▶ [Task to carry out]:
Would you output the entries below only from the line containing "t.mem with drawing" through the line containing "(Waits s o 0x0B04 p", exactly as they stand and with both ends included?

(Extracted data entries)

def Dev.blocksOn (d : Dev) (pos c : Nat) : List PlacedBlock :=
  (d.prog.map.getD {}).blocks.filter (fun b => b.position == pos && b.cell == c)

/-- The target exists and the checker accepts it (R202, R206): on this device the checker's own test, on another the
answer of that device, which the row carries. -/
def Dev.targetOk (d : Dev) (pos src : Nat) (spare : Option Nat) : Bool :=
  match spare with
  | none => false
  | some c => c != src && (if pos = d.own then d.spareOk c else (d.blocksOn pos c).isEmpty)

/-- The statuses of R226, in their order. -/
def migrateTests (spare : Option Nat) (d : Dev) (p : Bytes) : List (Bool × Half) :=
  let n := getLe p 2 2
  [ progClass d, lenIs p 8, resv p [(4, 4)], (decide (1 < byteAt p 0), stBadParam),
    (decide (d.stackS ≤ byteAt p 1) || (if byteAt p 0 = 0 then decide (255 < n) else decide (31 < n)), stRange),
    ((d.blocksOn (byteAt p 1) (d.migSource p)).isEmpty || !d.targetOk (byteAt p 1) (d.migSource p) spare, stRange),
    (d.r220, stBusy) ]

/-- The completion bound of R205, in µs. -/
def Dev.migBound (d : Dev) (pos src : Nat) : Nat :=
  250 + 50 * ((d.blocksOn pos src).map (fun b => (d.task (d.blockTask b.block)).cfg.period)).foldl max 0

/-- MIGRATE (R226): on this device the migration begins; a migration on another device of the stack is that device's
work, and the master's map follows it (log entry 39). -/
def execMigrate (o : Origin) (spare : Option (Fin 256)) (s : State) : Host.Outcome State Fault Refusal :=
  runCmd s o 0x0207 always (fun _ d p => migrateTests (spare.map (·.val)) d p) fun _ d p =>
    let pos := byteAt p 1
    let src := d.migSource p
    let tgt := (spare.map (·.val)).getD 0
    let r := leBytes 1 src ++ leBytes 1 tgt ++ zeros 2 ++ leBytes 4 (d.migBound pos src)
    if pos = d.own then (startMigration src tgt 0 d, .ok r)
    else
      let move := fun (b : PlacedBlock) => if b.position == pos && b.cell == src then { b with cell := tgt } else b
      (modProg (fun x => { x with map := x.map.map (fun (m : PlaceMap) => { m with blocks := m.blocks.map move }) }) d, .ok r)

/-! ## STAGE_CONFIG -/

def Dev.recDecl (d : Dev) (n : Nat) : Option RecDecl := (d.prog.image.getD {}).records.find? (fun r => r.record == n)

def stageTests (d : Dev) (p : Bytes) : List (Bool × Half) :=
  let op := byteAt p 0
  let n := getLe p 2 2
  [ progClass d, (decide (p.length < 8) || p.length != 8 + (if op = 0 then 4 * getLe p 6 2 else 0), stBadLength),
    resv p [(1, 1)], (decide (2 < op), stBadParam),
    (op == 0 && (match d.recDecl n with
      | some r => decide (r.count < getLe p 4 2 + getLe p 6 2)
      | none => true), stRange),
    (op == 0 && decide (8 ≤ d.prog.stagedRecs.length) && !d.prog.stagedRecs.any (fun r => r.record == n && !r.committed),
      stBusy),
    (op == 1 && d.r220, stBusy) ]

/-- WRITE fills the shadow of a record. -/
def stageRecord (p : Bytes) (l : List StagedRec) : List StagedRec :=
  let n := getLe p 2 2
  let first := getLe p 4 2
  let vs := (List.range (getLe p 6 2)).map (fun i => (first + i, w32 (getLe p (8 + 4 * i) 4)))
  if l.any (fun r => r.record == n && !r.committed) then
    l.map (fun (r : StagedRec) => if r.record == n && !r.committed then { r with values := mputAll r.values vs } else r)
  else l ++ [{ record := n, values := mputAll [] vs, committed := false }]

/-- STAGE_CONFIG (R214, R227): COMMIT answers once the last record is applied. -/
def execStageConfig (o : Origin) (s : State) : Host.Outcome State Fault Refusal :=
  runCmd s o 0x0208 always (fun _ d p => stageTests d p) fun _ d p =>
    let set := fun (l : List StagedRec) => modProg (fun x => { x with stagedRecs := l }) d
    let n := fun (d : Dev) => leBytes 1 d.prog.stagedRecs.length ++ zeros 3
    match byteAt p 0 with
    | 0 =>
      let d := set (stageRecord p d.prog.stagedRecs)
      (d, .ok (n d))
    | 1 =>
      if d.prog.stagedRecs.isEmpty then (d, .ok (n d))
      else (modProg (fun x => { x with
        stagedRecs := x.stagedRecs.map (fun (r : StagedRec) => { r with committed := true })
        recCommitWaiter := some o }) d, .later)
    | _ => (set [], .ok (n (set [])))

end Sys2Proof.Machine
end

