/-- Rails that settle take an RMS panel from RAILS_UP to SHOWING with PANEL_UPDATE_DONE and a bistable one to its first pass; a
rail fault while driving is FAULT with its event; a discharge ends OFF or RETAINED as its cause says. At a frame's start the
polarity changes, a waiting exchange takes the drawing buffer, and a stop after a frame pair discharges. A row is checked at
the end of RESET, written through SELECT and EVOLVE, and stands on the glass at its end; a failing row is bad, once, with
PANEL_CRC_MISMATCH; a pass that is done raises PANEL_UPDATE_DONE and the panel idles or starts the next region. A PTEMP
reading joins the last 8, and a walk finds the bad rows. The commands of class 0x0Bxx act as R521 to R526 say. A device
without a panel ignores the panel's events. -/
def Obligations.AnnunciatorPanel : Prop :=
  ∀ s : State,
    let d := s.dev
    let x := d.panel
    (d.hasPanel = false → ∀ mv, Becomes (.ptempMeasure mv) s d) ∧
    (d.hasPanel = true →
      (x.state = .railsUp → x.driveMode = 1 → Goes .panelRailsSettled s fun t =>
        t.dev.panel.state = .showing ∧ t.dev.panel.settled = true ∧ t.dev.panel.polarity = false ∧
        Raised t .panelUpdateDone (16 + 256 * x.pendingMask.toNat)) ∧
      (x.state = .railsUp → x.driveMode = 2 → x.stopReq = none → x.keepPending = false → x.set.regionStart = [] →
        Goes .panelRailsSettled s fun t =>
          t.dev.panel.state = .updating ∧ t.dev.panel.pendingMask = 0 ∧
          ∃ p, t.dev.panel.pass = some p ∧ p.region = 0 ∧ p.start = d.tick ∧ p.wait = false) ∧
      (∀ (pos neg : Bool) (kind : Fin 4) (mag : Half), kind = 2 ∧ (x.state = .idle ∨ x.state = .updating) ∨
          kind = 3 ∧ (x.state = .idle ∨ x.state = .updating ∨ x.state = .railsUp) ∨
          kind = 1 ∧ x.state = .railsUp ∧ x.settled = false →
        Goes (.panelRailFaultDetect pos neg kind mag) s fun t =>
          t.dev.panel.state = .fault ∧ t.dev.panel.pass = none ∧
          Raised t .panelRailFault (b2n pos + 2 * b2n neg + 4 * kind + 65536 * mag.toNat)) ∧
      (x.state = .discharge →
        (x.disCause = .retain → Goes .panelDischargeDone s fun t =>
          t.dev.panel.state = .retained ∧ Raised t .panelUpdateDone (8 + 256 * x.pendingMask.toNat)) ∧
        (x.disCause = .modeOff → x.set.mode = 0 → Goes .panelDischargeDone s fun t => t.dev.panel.state = .off)) ∧
      (x.state = .showing →
        (x.stopReq = none → x.exchange = none → Goes .panelFrameStart s fun t =>
          t.dev.panel.polarity = !x.polarity ∧ t.mem = s.mem ∧ t.dev.panel.state = .showing) ∧
        (∀ o, x.exchange = some o → x.locked = false → Goes .panelFrameStart s fun t =>
          t.mem = { s.mem with shown := s.mem.drawing } ∧ t.dev.panel.locked = true ∧ t.dev.panel.badRows = []) ∧
        (∀ c, x.stopReq = some c → x.polarity = true → Goes .panelFrameStart s fun t =>
          t.dev.panel.state = .discharge ∧ t.dev.panel.disCause = c)) ∧
      (∀ (p : Machine.Pass) (fault : Bool), x.state = .updating → x.pass = some p → p.wait = false → p.done = false →
        (p.phase = .reset → fault = false → vget x.rowChecks p.row = rowCrc s.mem p.row →
          Goes (.bistableRowPhaseEnd fault) s fun t =>
            t.dev.panel.pass = some {
              p with phase := .select, phaseTick := d.tick, pixels := d.composedRow s.mem p.row }) ∧
        (p.phase = .reset → fault = true → x.badRows.contains p.row = false → Goes (.bistableRowPhaseEnd fault) s fun t =>
          t.dev.panel.badRows = x.badRows ++ [p.row] ∧
          Raised t .panelCrcMismatch (p.row + 128 + 256 * (x.badRows.length + 1))) ∧
        (p.phase = .select → p.timing.te ≠ 0 → Goes (.bistableRowPhaseEnd fault) s fun t =>
          t.dev.panel.pass = some { p with phase := .evolve, phaseTick := d.tick }) ∧
        (p.phase = .evolve ∨ p.phase = .select ∧ p.timing.te = 0 → Goes (.bistableRowPhaseEnd fault) s fun t =>
          mget t.dev.panel.glass p.row = some p.pixels ∧
          (p.stop = false → x.rowsFrom p.region (p.row + 1) = [] →
            t.dev.panel.pass = some { p with done := true }))) ∧
      (∀ p : Machine.Pass, x.state = .updating → x.pass = some p → p.done = true →
        Goes .panelPassEnd s fun t =>
          Raised t .panelUpdateDone (p.region + 256 * x.pendingMask.toNat + 65536 * min 0xFFFF ((d.tick - p.start) / 20)) ∧
          t.dev.panel.lastRegion = p.region ∧
          (x.stopReq = none → x.pendingMask = 0 → t.dev.panel.state = .idle ∧ t.dev.panel.pass = none)) ∧
      (∀ mv : Half, Goes (.ptempMeasure mv) s fun t => t.dev.panel.temps = (mv.toNat :: x.temps).take 8) ∧
      (∀ bad : List (Fin 64),
        (x.fullFrame = true → Goes (.panelRowWalk bad) s fun t =>
          ∀ r : Fin 64, t.dev.panel.badRows.contains r.val = true ↔
            x.badRows.contains r.val = true ∨ r ∈ bad ∨ vget x.rowChecks r ≠ rowCrc s.mem r) ∧
        (x.fullFrame = false → Becomes (.panelRowWalk bad) s d)) ∧
      ∀ (o : Origin) (p : Bytes),
        (Waits s o 0x0B00 p → Pass (panelCfgTests d p) → Goes (.panelConfig o) s fun t =>
          Answers t o stOk [] ∧ t.dev.panel.set = panelSetOf p x.set.bands ∧ t.dev.pwr.confDirty = true) ∧
        (∀ (off : Nat) (data : Bytes), Waits s o 0x0B05 (leBytes 2 off ++ leBytes 2 data.length ++ data) →
          1 ≤ data.length → data.length ≤ 4076 → off + data.length ≤ 8192 → x.locked = false →
          Memory.wf 0 s.mem.drawing = true → Goes (.panelFrameWrite o) s fun t =>
            Answers t o stOk [] ∧ { t.mem with drawing := s.mem.drawing } = s.mem ∧
            (∀ i b, data[i]? = some b → Memory.read 0 t.mem.drawing (off + i) = b) ∧
            ∀ a, a < off ∨ off + data.length ≤ a →
              Memory.read 0 t.mem.drawing a = Memory.read 0 s.mem.drawing a) ∧
        (Waits s o 0x0B01 (leBytes 4 (crc32c (Memory.readN 0 s.mem.drawing 0 8192)).toNat ++ zeros 4) →
          x.unwritten = [] → d.panelDma = false → x.exchange = none →
          (x.state = .showing → Goes (.panelFrameCommit o) s fun t =>
            Working t o ∧ t.dev.panel.exchange = some o ∧ t.dev.panel.frameSeq = x.frameSeq + 1 ∧ t.mem = s.mem) ∧
          (x.state ≠ .showing → x.locked = false → Goes (.panelFrameCommit o) s fun t =>
            t.mem = { s.mem with shown := s.mem.drawing } ∧ t.dev.panel.fullFrame = true ∧
            t.dev.panel.locked = true ∧ t.dev.panel.frameSeq = x.frameSeq + 1 ∧
            ∃ mask : Byte, Answers t o stOk (leBytes 4 (x.frameSeq + 1).toNat ++ leBytes 1 mask.toNat ++ zeros 3))) ∧
        (∀ m : Byte, Waits s o 0x0B02 [m, 0, 0, 0] → m.toNat < 2 ^ x.set.regions →
          (m = 0 ∨ x.set.mode = 2 → Goes (.panelRegionUpdate o) s fun t =>
            Answers t o stOk (panelStatus t.dev) ∧
            (x.state ≠ .off → x.state ≠ .idle → t.dev.panel.pendingMask = x.pendingMask ||| m)) ∧
          (m ≠ 0 → x.set.mode = 1 → Goes (.panelRegionUpdate o) s fun t =>
            Answers t o stNotPermitted [] ∧ t.dev.panel = x)) ∧
        (Waits s o 0x0B03 [0, 0, 0, 0] →
          (x.state = .showing ∨ x.state = .updating → Goes (.panelRetainOff o) s fun t =>
            Answers t o stOk [] ∧ t.dev.panel.stopReq = some (x.stopReq.getD .retain)) ∧
          (x.state = .railsUp → Goes (.panelRetainOff o) s fun t =>
            Working t o ∧ t.dev.panel.retainWait = some o ∧
            t.dev.panel.stopReq = some (x.stopReq.getD .retain))) ∧
        (Waits s o 0x0B03 [1, 0, 0, 0] → x.state = .retained → Goes (.panelRetainOff o) s fun t =>
          Answers t o stOk [] ∧ t.dev.panel.state = .railsUp ∧ t.dev.panel.keepPending = true) ∧
        (Waits s o 0x0B04 [0, 0, 0, 0] → Goes (.panelBands o) s fun t =>
          Answers t o stOk (panelStatus d) ∧ t.dev.panel = x) ∧
        (Waits s o 0x0B04 p → 1 ≤ byteAt p 0 → byteAt p 0 ≤ 8 → p.length = 4 + 32 * byteAt p 0 → allZero p 1 3 = true →
          (∀ i < byteAt p 0, allZero p (28 + 32 * i) 8 = true ∧ (bandAt p (4 + 32 * i)).bad = false) →
          let bs := (List.range (byteAt p 0)).map fun i => bandAt p (4 + 32 * i)
          rising (bs.map (·.upper)) = true → (lget bs (byteAt p 0 - 1)).upper = 0xFFFF → Goes (.panelBands o) s fun t =>
            Answers t o stOk (panelStatus t.dev) ∧ t.dev.panel.set = { x.set with bands := bs } ∧
            t.dev.pwr.confDirty = true))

▶ [Answer to this exercise]:
            Answers t o stOk [] ∧ { t.mem with drawing := s.mem.drawing } = s.mem ∧
            (∀ i b, data[i]? = some b → Memory.read 0 t.mem.drawing (off + i) = b) ∧
            ∀ a, a < off ∨ off + data.length ≤ a →
              Memory.read 0 t.mem.drawing a = Memory.read 0 s.mem.drawing a) ∧
        (Waits s o 0x0B01 (leBytes 4 (crc32c (Memory.readN 0 s.mem.drawing 0 8192)).toNat ++ zeros 4) →
          x.unwritten = [] → d.panelDma = false → x.exchange = none →
          (x.state = .showing → Goes (.panelFrameCommit o) s fun t =>
            Working t o ∧ t.dev.panel.exchange = some o ∧ t.dev.panel.frameSeq = x.frameSeq + 1 ∧ t.mem = s.mem) ∧
          (x.state ≠ .showing → x.locked = false → Goes (.panelFrameCommit o) s fun t =>
            t.mem = { s.mem with shown := s.mem.drawing } ∧ t.dev.panel.fullFrame = true ∧
            t.dev.panel.locked = true ∧ t.dev.panel.frameSeq = x.frameSeq + 1 ∧
            ∃ mask : Byte, Answers t o stOk (leBytes 4 (x.frameSeq + 1).toNat ++ leBytes 1 mask.toNat ++ zeros 3))) ∧
        (∀ m : Byte, Waits s o 0x0B02 [m, 0, 0, 0] → m.toNat < 2 ^ x.set.regions →
          (m = 0 ∨ x.set.mode = 2 → Goes (.panelRegionUpdate o) s fun t =>
            Answers t o stOk (panelStatus t.dev) ∧
            (x.state ≠ .off → x.state ≠ .idle → t.dev.panel.pendingMask = x.pendingMask ||| m)) ∧
          (m ≠ 0 → x.set.mode = 1 → Goes (.panelRegionUpdate o) s fun t =>
            Answers t o stNotPermitted [] ∧ t.dev.panel = x)) ∧
        (Waits s o 0x0B03 [0, 0, 0, 0] →
          (x.state = .showing ∨ x.state = .updating → Goes (.panelRetainOff o) s fun t =>
            Answers t o stOk [] ∧ t.dev.panel.stopReq = some (x.stopReq.getD .retain)) ∧
          (x.state = .railsUp → Goes (.panelRetainOff o) s fun t =>
            Working t o ∧ t.dev.panel.retainWait = some o ∧
            t.dev.panel.stopReq = some (x.stopReq.getD .retain))) ∧
        (Waits s o 0x0B03 [1, 0, 0, 0] → x.state = .retained → Goes (.panelRetainOff o) s fun t =>
          Answers t o stOk [] ∧ t.dev.panel.state = .railsUp ∧ t.dev.panel.keepPending = true) ∧
        (Waits s o 0x0B04 [0, 0, 0, 0] → Goes (.panelBands o) s fun t =>
          Answers t o stOk (panelStatus d) ∧ t.dev.panel = x) ∧
        (Waits s o 0x0B04 p → 1 ≤ byteAt p 0 → byteAt p 0 ≤ 8 → p.length = 4 + 32 * byteAt p 0 → allZero p 1 3 = true →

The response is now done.